/-- The 64-bit registers of the PF's BAR0 outside the RST blocks and the counters (R399). -/
def State.pf64 (s : State) (off : Nat) : Option Nat :=
  if off = 0x1008 then
    some ((match s.fab.cur with
      | some f => f.node + 2 ^ 9 + f.epoch * 2 ^ 16
      | none => 0) + (match s.fab.pend with
      | some p => p.epoch * 2 ^ 32 + 2 ^ 48
      | none => 0))
  else if off = 0x1010 then some (s.ridges.foldl (fun n e => n + e.2.state.code * 2 ^ (3 * e.1)) 0)
  else if off = 0x1018 then some ((List.range 8).foldl (fun n c => n + s.gstOwner c * 2 ^ (8 * c)) 0)
  else if off = 0x1020 then some ((List.range 8).foldl (fun n c => n + s.gstOwner (c + 8) * 2 ^ (8 * c)) 0)
  else if off = 0x21000 then some s.ntStatus
  else if off = 0x21008 then some s.now
  else if 0x21100 ≤ off && decide (off < 0x21180) && off % 16 == 0 then some ((s.brk ((off - 0x21100) / 16)).shutter.cycleWord)
  else if off = 0x24000 then some s.health.cfg.word
  else if 0x25000 ≤ off && decide (off < 0x25020) then s.pwr64 (off - 0x25000)
  else if off = 0x26008 then some s.strip.logic
  else if off = 0x26010 then some s.strip.mem
  else if off = 0x26018 then some s.strip.analog
  else if off = 0x26020 then some s.strip.doneAt
  else if off = 0x27008 then some ((s.trace.armed.map (·.1)).getD 0)
  else if off = 0x27010 then some s.trace.cutAt
  else if off = 0x27018 then some s.trace.relAt
  else if off = 0x28000 then
    some (s.sns.dieMax % 256 + s.sns.stackMax % 256 * 2 ^ 8 + s.sns.substrate % 256 * 2 ^ 16 + s.sns.power % 65536 * 2 ^ 32)
  else if 0x30000 ≤ off && decide (off < 0x40000) && off % 0x1000 == 8 then some (s.cairnMode ((off - 0x30000) / 0x1000))
  else none

/-- The 64-bit register at an offset of a function's window (R399, R400). -/
def State.reg64 (s : State) (f : Fn) (off : Nat) : Option Nat :=
  match f with
  | .pf =>
    if 0x40000 ≤ off && decide (off < 0x51000) then s.rst64 ((off - 0x40000) / 0x1000) (off % 0x1000)
    else if 0x2000000 ≤ off && decide (off < 0x2900000) && off % 8 == 0 then
      some (if off < 0x2080000 then s.nodeCtr ((off - 0x2000000) / 8) else s.viewCtr ((off - 0x2080000) / 0x80000) ((off - 0x2080000) % 0x80000))
    else s.pf64 off
  | .vf r =>
    if 0x1000 ≤ off && decide (off < 0x2000) then s.rst64 r (off - 0x1000)
    else if 0x40000 ≤ off && decide (off < 0xC0000) && off % 8 == 0 then some (s.viewCtr r (off - 0x40000))
    else none
  | .bmc => none

/-- Outside A0 and A1, or in a window that is not served, a register reads 0, but for those the always-on island answers
(R368, R482, R493). -/
def State.reg64Now (s : State) (f : Fn) (off : Nat) : Option Nat :=
  match s.reg64 f off with
  | none => none
  | some v =>
    if s.asleep then (if f = .pf && 0x25000 ≤ off && decide (off < 0x26000) then some v else some 0)
    else if s.fnServing f then some v else some 0

-- The 32-bit registers (R397): what a 4-byte read of one returns.

/-- The ID block, the same in every window but for ID_FUNC (R401). -/
def State.id32 (s : State) (f : Fn) (off : Nat) : Option Nat :=
  if off = 0x0 then some 0x12001E7C
  else if off = 0x4 then some 1
  else if off = 0x8 then some (f.key + f.key * 2 ^ 5)
  else if off = 0xC then some (if s.boot.recovery then 0 else s.boot.svn)
  else none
----
# Exercise description
A single figure, please: the number of lines in the data that hold the string "viewCtr".

# Result of the exercise
2